Any complaints or concerns regarding questionable accounting or auditing matters should be reported directly to Mr. Sabin.

If an employee of the Company prefers, any complaints or concerns regarding any suspected or observed violations of the Company’s Code of Business Conduct and Ethics or related matters may also be submitted on a confidential, anonymous basis through our ethics hotline as described below.

Information gathered through such reporting will be thoroughly investigated, and will be held in confidence.  Violations of this Code of Business Conduct and Ethics may result in disciplinary action, including termination of employment and/or criminal penalties.

Ethics Hotline

The ethics hotline is intended to cover serious concerns that could have a large impact on the Company, such as actions that:

·

May lead to incorrect financial reporting;

·

Are unlawful;

·

Are not in line with company policy, including the Code of Business Conduct; or

·

Otherwise amount to serious improper conduct.

Regular business matters that do not require anonymity should be directed to the employee’s supervisor and are not addressed by this policy.

Harassment or Victimization

Harassment or victimization of individuals submitting hotline reports will not be tolerated.


 

Exhibit 14.1

Confidentiality

Every effort will be made to protect the reporter’s identity by our hotline vendor.  Please note that the information provided in a hotline report may be the basis of an internal and/or external investigation by our company into the issue being reported.  It is possible that as a result of the information provided in a report, the reporter’s identity may become known to us during the course of our investigation.

Anonymous Allegations

The policy allows employees to remain anonymous at their option.  Concerns expressed anonymously will be investigated, but consideration will be given to:

·

The seriousness of the issue raised;

·

The credibility of the concern; and

·

The likelihood of confirming the allegation from attributable sources.

Malicious Allegations

Malicious allegations may result in disciplinary action.

Procedure

The whistleblowing procedure is intended to be used for serious and sensitive issues.  Serious concerns relating to financial reporting, unethical or illegal conduct, should be reported in either of the following ways:

·

Website: www.lighthouse-services.com/trustcondor

·

English speaking USA: (833) 850-0088

·

Spanish speaking North America: (800) 216-1288

Reports are submitted by Lighthouse (our outside third party vendor) to the Company, and may or may not be investigated at the sole discretion of our Company.

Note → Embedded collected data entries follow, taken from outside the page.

/-! ### raiseInUse -/

@[simp] theorem raiseInUse_lp (k : Fin 8) (s : State) : (raiseInUse k s).lp = s.lp := rfl
@[simp] theorem raiseInUse_tu (k : Fin 8) (s : State) : (raiseInUse k s).tu = s.tu := rfl
@[simp] theorem raiseInUse_hu (k : Fin 8) (s : State) : (raiseInUse k s).hu = s.hu := rfl
@[simp] theorem raiseInUse_vu (k : Fin 8) (s : State) : (raiseInUse k s).vu = s.vu := rfl
@[simp] theorem raiseInUse_nc (k : Fin 8) (s : State) : (raiseInUse k s).nc = s.nc := rfl
@[simp] theorem raiseInUse_clock (k : Fin 8) (s : State) : (raiseInUse k s).clock = s.clock := rfl
@[simp] theorem raiseInUse_coldResetPin (k : Fin 8) (s : State) : (raiseInUse k s).coldResetPin = s.coldResetPin := rfl
@[simp] theorem raiseInUse_linkOut (k : Fin 8) (s : State) : (raiseInUse k s).linkOut = s.linkOut := rfl
@[simp] theorem raiseInUse_pending (k : Fin 8) (s : State) : (raiseInUse k s).pending = s.pending := rfl
@[simp] theorem raiseInUse_words (k : Fin 8) (s : State) : (raiseInUse k s).rs.words = s.rs.words := rfl
@[simp] theorem raiseInUse_parkList (k : Fin 8) (s : State) : (raiseInUse k s).rs.parkList = s.rs.parkList := rfl
@[simp] theorem raiseInUse_scope (k : Fin 8) (s : State) : (raiseInUse k s).rs.scope = s.rs.scope := rfl
@[simp] theorem raiseInUse_record (k : Fin 8) (s : State) (j : Fin 64) : (raiseInUse k s).record j = s.record j := rfl
@[simp] theorem raiseInUse_head (k : Fin 8) (s : State) (j : Fin 24) : (raiseInUse k s).head j = s.head j := rfl
@[simp] theorem raiseInUse_recipeWord (k : Fin 8) (s : State) (j : Fin 8) (w : Fin 16) : (raiseInUse k s).recipeWord j w = s.recipeWord j w := rfl
@[simp] theorem raiseInUse_position (k : Fin 8) (s : State) (j : Fin 64) : (raiseInUse k s).position j = s.position j := rfl
@[simp] theorem raiseInUse_slotAt (k : Fin 8) (s : State) (p : Nat) : (raiseInUse k s).slotAt p = s.slotAt p := rfl

/-! ### applyParked -/

@[simp] theorem applyParked_lp (f : Fin 8 → Bool) (s : State) : (applyParked f s).lp = s.lp := rfl
@[simp] theorem applyParked_tu (f : Fin 8 → Bool) (s : State) : (applyParked f s).tu = s.tu := rfl
@[simp] theorem applyParked_hu (f : Fin 8 → Bool) (s : State) : (applyParked f s).hu = s.hu := rfl
@[simp] theorem applyParked_vu (f : Fin 8 → Bool) (s : State) : (applyParked f s).vu = s.vu := rfl
@[simp] theorem applyParked_nc (f : Fin 8 → Bool) (s : State) : (applyParked f s).nc = s.nc := rfl
@[simp] theorem applyParked_clock (f : Fin 8 → Bool) (s : State) : (applyParked f s).clock = s.clock := rfl
@[simp] theorem applyParked_coldResetPin (f : Fin 8 → Bool) (s : State) : (applyParked f s).coldResetPin = s.coldResetPin := rfl
@[simp] theorem applyParked_linkOut (f : Fin 8 → Bool) (s : State) : (applyParked f s).linkOut = s.linkOut := rfl
@[simp] theorem applyParked_pending (f : Fin 8 → Bool) (s : State) : (applyParked f s).pending = s.pending := rfl
@[simp] theorem applyParked_inUse (f : Fin 8 → Bool) (s : State) : (applyParked f s).rs.inUse = s.rs.inUse := rfl
@[simp] theorem applyParked_record (f : Fin 8 → Bool) (s : State) (j : Fin 64) : (applyParked f s).record j = s.record j := rfl
@[simp] theorem applyParked_head (f : Fin 8 → Bool) (s : State) (j : Fin 24) : (applyParked f s).head j = s.head j := rfl
@[simp] theorem applyParked_inUseAt (f : Fin 8 → Bool) (s : State) (j : Fin 8) : (applyParked f s).inUse j = s.inUse j := rfl
@[simp] theorem applyParked_position (f : Fin 8 → Bool) (s : State) (j : Fin 64) : (applyParked f s).position j = s.position j := rfl
@[simp] theorem applyParked_slotAt (f : Fin 8 → Bool) (s : State) (p : Nat) : (applyParked f s).slotAt p = s.slotAt p := rfl

/-! ### onTally -/

@[simp] theorem onTally_lp (k : Fin 8) (f : Tally → Tally) (s : State) : (onTally k f s).lp = s.lp := rfl
@[simp] theorem onTally_tu (k : Fin 8) (f : Tally → Tally) (s : State) : (onTally k f s).tu = s.tu := rfl
@[simp] theorem onTally_hu (k : Fin 8) (f : Tally → Tally) (s : State) : (onTally k f s).hu = s.hu := rfl
@[simp] theorem onTally_rs (k : Fin 8) (f : Tally → Tally) (s : State) : (onTally k f s).rs = s.rs := rfl
@[simp] theorem onTally_nc (k : Fin 8) (f : Tally → Tally) (s : State) : (onTally k f s).nc = s.nc := rfl
@[simp] theorem onTally_clock (k : Fin 8) (f : Tally → Tally) (s : State) : (onTally k f s).clock = s.clock := rfl
@[simp] theorem onTally_coldResetPin (k : Fin 8) (f : Tally → Tally) (s : State) : (onTally k f s).coldResetPin = s.coldResetPin := rfl
@[simp] theorem onTally_linkOut (k : Fin 8) (f : Tally → Tally) (s : State) : (onTally k f s).linkOut = s.linkOut := rfl
@[simp] theorem onTally_pending (k : Fin 8) (f : Tally → Tally) (s : State) : (onTally k f s).pending = s.pending := rfl
@[simp] theorem onTally_samples (k : Fin 8) (f : Tally → Tally) (s : State) : (onTally k f s).vu.samples = s.vu.samples := rfl
@[simp] theorem onTally_record (k : Fin 8) (f : Tally → Tally) (s : State) (j : Fin 64) : (onTally k f s).record j = s.record j := rfl
@[simp] theorem onTally_head (k : Fin 8) (f : Tally → Tally) (s : State) (j : Fin 24) : (onTally k f s).head j = s.head j := rfl
@[simp] theorem onTally_recipeWord (k : Fin 8) (f : Tally → Tally) (s : State) (j : Fin 8) (w : Fin 16) : (onTally k f s).recipeWord j w = s.recipeWord j w := rfl
@[simp] theorem onTally_inUseAt (k : Fin 8) (f : Tally → Tally) (s : State) (j : Fin 8) : (onTally k f s).inUse j = s.inUse j := rfl
@[simp] theorem onTally_position (k : Fin 8) (f : Tally → Tally) (s : State) (j : Fin 64) : (onTally k f s).position j = s.position j := rfl
@[simp] theorem onTally_slotAt (k : Fin 8) (f : Tally → Tally) (s : State) (p : Nat) : (onTally k f s).slotAt p = s.slotAt p := rfl

/-! ### leaveTo -/

@[simp] theorem leaveTo_lp (h : Fin 24) (x : HeadState) (s : State) : (leaveTo h x s).lp = s.lp := rfl
@[simp] theorem leaveTo_tu (h : Fin 24) (x : HeadState) (s : State) : (leaveTo h x s).tu = s.tu := rfl
@[simp] theorem leaveTo_vu (h : Fin 24) (x : HeadState) (s : State) : (leaveTo h x s).vu = s.vu := rfl
@[simp] theorem leaveTo_rs (h : Fin 24) (x : HeadState) (s : State) : (leaveTo h x s).rs = s.rs := rfl
@[simp] theorem leaveTo_nc (h : Fin 24) (x : HeadState) (s : State) : (leaveTo h x s).nc = s.nc := rfl
@[simp] theorem leaveTo_clock (h : Fin 24) (x : HeadState) (s : State) : (leaveTo h x s).clock = s.clock := rfl
@[simp] theorem leaveTo_coldResetPin (h : Fin 24) (x : HeadState) (s : State) : (leaveTo h x s).coldResetPin = s.coldResetPin := rfl
@[simp] theorem leaveTo_linkOut (h : Fin 24) (x : HeadState) (s : State) : (leaveTo h x s).linkOut = s.linkOut := rfl
@[simp] theorem leaveTo_pending (h : Fin 24) (x : HeadState) (s : State) : (leaveTo h x s).pending = s.pending := rfl
@[simp] theorem leaveTo_trim (h : Fin 24) (x : HeadState) (s : State) : (leaveTo h x s).hu.trim = s.hu.trim := rfl
@[simp] theorem leaveTo_trimRows (h : Fin 24) (x : HeadState) (s : State) : (leaveTo h x s).hu.trimRows = s.hu.trimRows := rfl
@[simp] theorem leaveTo_record (h : Fin 24) (x : HeadState) (s : State) (j : Fin 64) : (leaveTo h x s).record j = s.record j := rfl
@[simp] theorem leaveTo_recipeWord (h : Fin 24) (x : HeadState) (s : State) (j : Fin 8) (w : Fin 16) : (leaveTo h x s).recipeWord j w = s.recipeWord j w := rfl
@[simp] theorem leaveTo_inUseAt (h : Fin 24) (x : HeadState) (s : State) (j : Fin 8) : (leaveTo h x s).inUse j = s.inUse j := rfl
@[simp] theorem leaveTo_position (h : Fin 24) (x : HeadState) (s : State) (j : Fin 64) : (leaveTo h x s).position j = s.position j := rfl
@[simp] theorem leaveTo_slotAt (h : Fin 24) (x : HeadState) (s : State) (p : Nat) : (leaveTo h x s).slotAt p = s.slotAt p := rfl

/-! ### originForward -/

@[simp] theorem originForward_lp (s : State) : (originForward s).lp = s.lp := rfl
@[simp] theorem originForward_hu (s : State) : (originForward s).hu = s.hu := rfl
@[simp] theorem originForward_vu (s : State) : (originForward s).vu = s.vu := rfl
@[simp] theorem originForward_rs (s : State) : (originForward s).rs = s.rs := rfl
@[simp] theorem originForward_nc (s : State) : (originForward s).nc = s.nc := rfl
@[simp] theorem originForward_clock (s : State) : (originForward s).clock = s.clock := rfl
@[simp] theorem originForward_coldResetPin (s : State) : (originForward s).coldResetPin = s.coldResetPin := rfl
@[simp] theorem originForward_linkOut (s : State) : (originForward s).linkOut = s.linkOut := rfl
@[simp] theorem originForward_pending (s : State) : (originForward s).pending = s.pending := rfl
@[simp] theorem originForward_stations (s : State) : (originForward s).tu.stations = s.tu.stations := rfl
@[simp] theorem originForward_ring (s : State) : (originForward s).tu.ring = s.tu.ring := rfl
@[simp] theorem originForward_origin (s : State) : (originForward s).tu.origin = s.tu.origin - 1 := rfl
@[simp] theorem originForward_nextSerial (s : State) : (originForward s).tu.nextSerial = s.tu.nextSerial := rfl
@[simp] theorem originForward_record (s : State) (j : Fin 64) : (originForward s).record j = s.record j := rfl
@[simp] theorem originForward_head (s : State) (j : Fin 24) : (originForward s).head j = s.head j := rfl
@[simp] theorem originForward_recipeWord (s : State) (j : Fin 8) (w : Fin 16) : (originForward s).recipeWord j w = s.recipeWord j w := rfl
@[simp] theorem originForward_inUseAt (s : State) (j : Fin 8) : (originForward s).inUse j = s.inUse j := rfl

/-! ### originReverse -/

@[simp] theorem originReverse_lp (s : State) : (originReverse s).lp = s.lp := rfl
@[simp] theorem originReverse_hu (s : State) : (originReverse s).hu = s.hu := rfl
@[simp] theorem originReverse_vu (s : State) : (originReverse s).vu = s.vu := rfl
@[simp] theorem originReverse_rs (s : State) : (originReverse s).rs = s.rs := rfl
@[simp] theorem originReverse_nc (s : State) : (originReverse s).nc = s.nc := rfl
@[simp] theorem originReverse_clock (s : State) : (originReverse s).clock = s.clock := rfl
@[simp] theorem originReverse_coldResetPin (s : State) : (originReverse s).coldResetPin = s.coldResetPin := rfl
@[simp] theorem originReverse_linkOut (s : State) : (originReverse s).linkOut = s.linkOut := rfl
@[simp] theorem originReverse_pending (s : State) : (originReverse s).pending = s.pending := rfl
@[simp] theorem originReverse_stations (s : State) : (originReverse s).tu.stations = s.tu.stations := rfl
@[simp] theorem originReverse_ring (s : State) : (originReverse s).tu.ring = s.tu.ring := rfl
@[simp] theorem originReverse_origin (s : State) : (originReverse s).tu.origin = s.tu.origin + 1 := rfl
@[simp] theorem originReverse_nextSerial (s : State) : (originReverse s).tu.nextSerial = s.tu.nextSerial := rfl
@[simp] theorem originReverse_record (s : State) (j : Fin 64) : (originReverse s).record j = s.record j := rfl
@[simp] theorem originReverse_head (s : State) (j : Fin 24) : (originReverse s).head j = s.head j := rfl
@[simp] theorem originReverse_recipeWord (s : State) (j : Fin 8) (w : Fin 16) : (originReverse s).recipeWord j w = s.recipeWord j w := rfl
@[simp] theorem originReverse_inUseAt (s : State) (j : Fin 8) : (originReverse s).inUse j = s.inUse j := rfl

/-! ### exitAtX -/

@[simp] theorem exitAtX_lp (s : State) : (exitAtX s).lp = s.lp := rfl
@[simp] theorem exitAtX_hu (s : State) : (exitAtX s).hu = s.hu := rfl
@[simp] theorem exitAtX_vu (s : State) : (exitAtX s).vu = s.vu := rfl
@[simp] theorem exitAtX_rs (s : State) : (exitAtX s).rs = s.rs := rfl
@[simp] theorem exitAtX_nc (s : State) : (exitAtX s).nc = s.nc := rfl
@[simp] theorem exitAtX_clock (s : State) : (exitAtX s).clock = s.clock := rfl
@[simp] theorem exitAtX_coldResetPin (s : State) : (exitAtX s).coldResetPin = s.coldResetPin := rfl
@[simp] theorem exitAtX_linkOut (s : State) : (exitAtX s).linkOut = s.linkOut := rfl
@[simp] theorem exitAtX_pending (s : State) : (exitAtX s).pending = s.pending := rfl
@[simp] theorem exitAtX_stations (s : State) : (exitAtX s).tu.stations = s.tu.stations := rfl
@[simp] theorem exitAtX_origin (s : State) : (exitAtX s).tu.origin = s.tu.origin := rfl
@[simp] theorem exitAtX_nextSerial (s : State) : (exitAtX s).tu.nextSerial = s.tu.nextSerial := rfl
@[simp] theorem exitAtX_head (s : State) (j : Fin 24) : (exitAtX s).head j = s.head j := rfl
@[simp] theorem exitAtX_recipeWord (s : State) (j : Fin 8) (w : Fin 16) : (exitAtX s).recipeWord j w = s.recipeWord j w := rfl
@[simp] theorem exitAtX_inUseAt (s : State) (j : Fin 8) : (exitAtX s).inUse j = s.inUse j := rfl
@[simp] theorem exitAtX_position (s : State) (j : Fin 64) : (exitAtX s).position j = s.position j := rfl
@[simp] theorem exitAtX_slotAt (s : State) (p : Nat) : (exitAtX s).slotAt p = s.slotAt p := rfl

The earlier a concern is expressed, the easier it is for us to take action.

Although you are not expected to prove the truth of an allegation, the employee submitting a report needs to demonstrate in their hotline report that there are sufficient grounds for concern.

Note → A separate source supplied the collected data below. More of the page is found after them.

/-- The tallies, the Sample List and the alert of a back-out. -/
theorem backOut_account {k : Fin 8} {x : Option SampleRequest} (loaded : (s.record (s.slotAt 0)).state = .loaded)
    (recipe : (s.record (s.slotAt 0)).recipe = k) (sample : (s.record (s.slotAt 0)).sample = x) :
    (∀ j : Fin 8, (backOut s).vu.tallies[j] = if j = k then
      { s.vu.tallies[k] with backedOut := (s.vu.tallies[k]).backedOut + 1 } else s.vu.tallies[j]) ∧
    (x = none → (backOut s).vu.samples = s.vu.samples) ∧
    ∀ q, x = some q →
      (s.vu.samples.length < 4 → (backOut s).vu.samples = q :: s.vu.samples) ∧
      (4 ≤ s.vu.samples.length → (backOut s).vu.samples = s.vu.samples ∧
        hasAlert .sampleLost (backOut s).nc.alerts = true) := by
  have whole := backOut_loaded loaded
  rw [recipe, sample] at whole
  have samples : (lowerInUse k (onTally k (fun t => { t with backedOut := t.backedOut + 1 })
      (s.setRecord (s.slotAt 0) Record.cleared))).vu.samples = s.vu.samples := by rw [lowerInUse_vu]; rfl
  refine ⟨fun j => ?_, fun none => ?_, fun q request => ⟨fun room => ?_, fun full => ?_⟩⟩
  · rw [whole, rearmIf_tallies, lowerInUse_vu, tally_onTally]
    rfl
  · rw [whole, none, rearmIf_none, samples]
  · rw [whole, request, rearmIf_room (by rw [samples]; exact room), samples]
  · rw [whole, request]
    rw [← samples] at full ⊢
    exact rearmIf_full full

/-- The record at position 0 is gone. -/
theorem backOut_gone (empty : (s.record (s.slotAt 0)).state = .empty → s.record (s.slotAt 0) = Record.cleared) :
    (backOut s).record (s.slotAt 0) = Record.cleared := by
  rw [State.Accounted.backedOut_record]
  by_cases none : (s.record (s.slotAt 0)).state = .empty
  · rw [if_neg fun both => both.2 none]
    exact empty none
  · rw [if_pos ⟨rfl, none⟩]

end

/-! ### What a REVERSE advance leaves -/

/-- The blocks at the end of a REVERSE advance, from those that the back-out left. -/
structure ReverseEnd (w : State) (t : State) : Prop where
  origin : t.tu.origin = w.tu.origin + 1
  stations : t.tu.stations = w.tu.stations
  candidate : t.lp.candidate = w.lp.candidate
  vu : t.vu = (backOut w).vu
  gone : ((backOut w).record (w.slotAt 0) = Record.cleared → t.record (w.slotAt 0) = Record.cleared)
  raised : ∀ a, hasAlert a (backOut w).nc.alerts = true → hasAlert a t.nc.alerts = true
  store : t.rs = (if w.nc.mode = .drain ∧ t.nc.mode = .standby then (backOut w).rs.applyParked (fun _ => true)
    else (backOut w).rs)
  mode : t.nc.mode = w.nc.mode ∨ t.nc.mode = .trip ∨ (w.nc.mode = .drain ∧ t.nc.mode = .standby)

How the Report Will Be Handled

The action taken will depend on the nature of the concern.  The Chairman of the Audit Committee of the Company’s Board of Directors receives a copy of each report and follow-up reports on actions taken by the Company.

Initial inquiries will be made to determine whether an investigation is appropriate, and the form that it should take. Some concerns may be resolved by agreed upon action without the need for an investigation.

Whether reported directly to the Company personnel or through the hotline, the individual submitting a report will be given the opportunity to receive follow-up on their concern.

The amount of contact between the individual submitting a report and the body investigating the concern will depend on the nature of the issue, the clarity of information provided, and whether


 

Exhibit 14.1

the employee remains accessible for follow-up.  Further information may be sought from the reporter.

At the discretion of the Company and subject to legal and other constraints, the reporter may be entitled to receive information about the outcome of an investigation.

_________________



Any amendment or waiver of this Code for executive officers or directors may be made only by the Board of Directors or a Board committee and will be promptly disclosed to shareholders as required by law, by the SEC or by the securities exchange or association on which the Company’s securities are listed for trading.